Topic: Cross-Origin Resource Sharing configuration Issue in Apache

[nparikh]

We have following rule in httpd-vhosts.conf and it was working all ok.

All of sudden we have found on one day that it stopped working and we did some configuration tweak with this rule but none of them worked.

During troubleshooting, last change was disabling mod_security and after that it started working again. However, next day we had again enabled mod_security to get issue replicated but found it working all ok.
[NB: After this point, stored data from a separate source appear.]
-- ==== Sys2Proof/Tests/Slice0.lean ====
section
/-! SUPPORT. Tests: the well-formedness smoke, values worked in the spec, and for each statement with hypotheses a witness that they
can be met. Expected values are the spec's own (01, "Worked case"; 02 and 04, "Worked sequence"), each named at its test. -/

namespace Sys2Proof.Tests

open Sys2Proof Sys2Proof.Machine Sys2Proof.Safety

-- one theorem after another: a hundred kernel evaluations waiting side by side would each hold a thread
set_option Elab.async false

/-! ### Well-formedness: each check refuses an ill-formed term -/

theorem smoke_byte_too_wide : (Instr.stop 1 256).wellFormed = false ∧ (Instr.stop 1 255).wellFormed = true := by decide
theorem smoke_word_too_wide : (Instr.setClock 1 65536 0).wellFormed = false ∧ (Instr.setClock 1 65535 0).wellFormed = true := by
  decide
theorem smoke_volume_too_wide : (Instr.adjust 1 0 1 (2 ^ 40) 0).wellFormed = false := by decide
theorem smoke_count_too_big :
    (Instr.setDistrict 1 0 ⟨none, none, none, none, none, none, none, none, none, some (List.replicate 256 0)⟩).wellFormed = false := by
  decide +kernel
theorem smoke_fields_too_long :
    (Instr.setHolder 1 0 ⟨true, List.replicate 25 ⟨1, 1, 1⟩, 0, 0, 0, 0, none, none⟩).wellFormed = false := by decide +kernel
theorem smoke_out_of_range : (Request.outOfRange 0x01).wellFormed = false := by decide
theorem smoke_crown_height : (Instr.crownReply 0 ⟨65536, 0, false, false, false, false, false, false⟩).wellFormed = false := by decide
theorem smoke_crown_temperature : (Instr.crownReply 0 ⟨0, 32768, false, false, false, false, false, false⟩).wellFormed = false := by
  decide
theorem smoke_meter_count : (Instr.meterReply 1 ⟨0, 0, #v[0, 0, 0, 65536]⟩).wellFormed = false := by decide
theorem smoke_meter_address : (Instr.meterReply 63 ⟨0, 0, #v[0, 0, 0, 0]⟩).wellFormed = false
    ∧ (Instr.meterReply 0 ⟨0, 0, #v[0, 0, 0, 0]⟩).wellFormed = false := by decide
theorem smoke_governor_echo : (Instr.governorReply 0 ⟨0, some 0, false⟩).wellFormed = false := by decide
theorem smoke_telltale_pressure : (Instr.telltaleReply 0 65536).wellFormed = false := by decide
theorem smoke_barometer_value : (Instr.barometerReply 65536).wellFormed = false := by decide
theorem smoke_notice_pressure : (Instr.holderValuesNotice ⟨0, true, 601, none, false, false⟩).wellFormed = false := by decide
theorem smoke_flaw_slot : (Instr.scrubCheck [⟨344, 1⟩]).wellFormed = false ∧ (Instr.scrubCheck [⟨343, 1⟩]).wellFormed = true := by
  decide

/-! ### Small states and helpers -/

/-- The state a command leaves. -/
def next (i : Instr) (s : State) : State :=
  match exec i s with
  | .next t => t
  | .fault _ => s
  | .refused _ => s

/-- The results of the responses queued. -/
def results (s : State) : List Result := s.rex.responses.map (·.result)

/-- A state just after a fresh start, in the mode given. -/
def inMode (m : Mode) : State := { State.reset with yard := { Yard.starting with mode := m } }

/-- The holder of 01, "Worked case: a holder's stock". -/
def workedHolder : Holder := { Holder.unfitted with
  fitted := true, lifts := [⟨4000, 3000, 45⟩, ⟨4400, 3000, 60⟩, ⟨4800, 3000, 75⟩], landed := 20000, lowStop := 500, topStop := 8800
  maxStep := 200, height := 4250, temp := 450, stage := 2, stagePressure := 60, gv := 195000, stock := 203206, state := .standing
  answering := true }

/-- A poll entry that has answered, linked as given. -/
def entry (address : Nat) (kind : EntryKind) (link : Link) : PollEntry :=
  { newEntry address kind 3 with link := link, state := .answering }

/-- The poll list of a state replaced. -/
def withEntries (es : List PollEntry) (s : State) : State := { s with line := { s.line with entries := es } }

/-- H2 as given, with a crown station, in a WORKING yard. -/
def yardOf (r : Holder) : State := withEntries [entry 5 .crown (.holder 2)] ((inMode .working).setHolder 2 r)

/-! ### Values worked in the spec -/

-- 01, "Worked case: a meter booking"
theorem test_factor_of_the_meter_booking : correction 2992 60 450 = 68294 := by decide
theorem test_two_bookings_make_a_therm :
    ((Account.suspense 0).add 6829400 3414700000 false).bind (fun a => (a.add 6829400 3414700000 false).map
      fun b => ([a.volume, a.volumeRes, a.heat, a.heatRes], [b.volume, b.volumeRes, b.heat, b.heatRes, b.bookings, b.clampedBookings]))
      = some ([104, 13656, 0, 3414700000], [208, 27312, 1, 275800000, 2, 0]) := by decide
theorem test_booking_clamped_by_temperature : bookingClamped 2992 60 1250 = true ∧ absTemp (clampTemp 1250) = 5797 := by decide
-- 01, "Worked case: diversion at a full account"
theorem test_full_account_takes_no_booking :
    ({ Account.suspense 0 with volume := 1099511627700, volumeRes := 60000 }).add 81952800 0 false = none := by decide
-- 01, "Worked case: a holder's stock"
theorem test_volume_and_stage_at_the_worked_heights :
    [0, 3000, 3001, 4250, 6000, 9000].map (fun h =>
        let r := ({ workedHolder with height := h }).recompute 2992
        (r.gv, r.stage, r.stagePressure))
      = [(20000, 0, 0), (140000, 1, 45), (140044, 2, 60), (195000, 2, 60), (272000, 2, 60), (416000, 3, 75)] := by decide
theorem test_stock_at_4250_and_3000 :
    (workedHolder.recompute 2992).stock = 203206 ∧ (({ workedHolder with height := 3000 }).recompute 2992).stock = 145362 := by decide
theorem test_shorter_stroke_clamps_the_stock :
    let r := ({ workedHolder with
      lifts := [⟨4000, 3000, 45⟩, ⟨4400, 3000, 60⟩, ⟨4800, 1000, 75⟩], height := 9000 }).recompute 2992
    r.gv = 320000 ∧ r.stage = 3 ∧ r.stockClamped = true := by decide

/-- H2 FILLING under a FILL with no quantity (02, "Worked sequence"). -/
def filling : State := yardOf { workedHolder with
  state := .filling, inletIntent := .opened, active := some ⟨.fill, none, none, .stand, false⟩, provedInlet := .opened
  provedOutlet := .closed }
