-- ==== Sys2Proof/Machine/KeySchedule.lean ====
section
/-! DEFINITION. The key scheduler (R110 to R115). -/

namespace Sys2Proof.Machine

/-- `KeySchedule(key) -> (K1, K2)`, step by step as R110 writes it. -/
def keySchedule (key : Key) : KeyPair :=
  let p := p10 key
  let left1 := rotateKeyHalf (leftKeyHalf p) 1
  let right1 := rotateKeyHalf (rightKeyHalf p) 1
  let left3 := rotateKeyHalf left1 2
  let right3 := rotateKeyHalf right1 2
  { k1 := p8 (joinKeyHalves left1 right1), k2 := p8 (joinKeyHalves left3 right3) }

end Sys2Proof.Machine
end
Anyone has any clue for such behaviour of Apache ? Why all of sudden following working rule may get stopped working and then starts working again ?

<IfModule mod_headers.c>
SetEnvIf Origin "https://(www\.)?(v1.abc.com|v1ak.abc.com|v2.asite.com)$" AccessControlAllowOrigin=$0$1
Header Set Access-Control-Allow-Origin %{AccessControlAllowOrigin}e env=AccessControlAllowOrigin
Header Set Access-Control-Allow-Credentials "true"
Header Set Access-Control-Allow-Methods "GET, POST, OPTIONS"
Header Set Access-Control-Allow-Headers "origin, content-type, accept, X-Requested-With"
Header always unset Expires
</IfModule>

OS and Apache Version details are below:
Apache Version :2.2.27(win32), OS: Windows 2008 R2, ModSecurity Rule Set ver.1.5

[James Blond]

You should enable the mod security log to find out which rules is a false positive.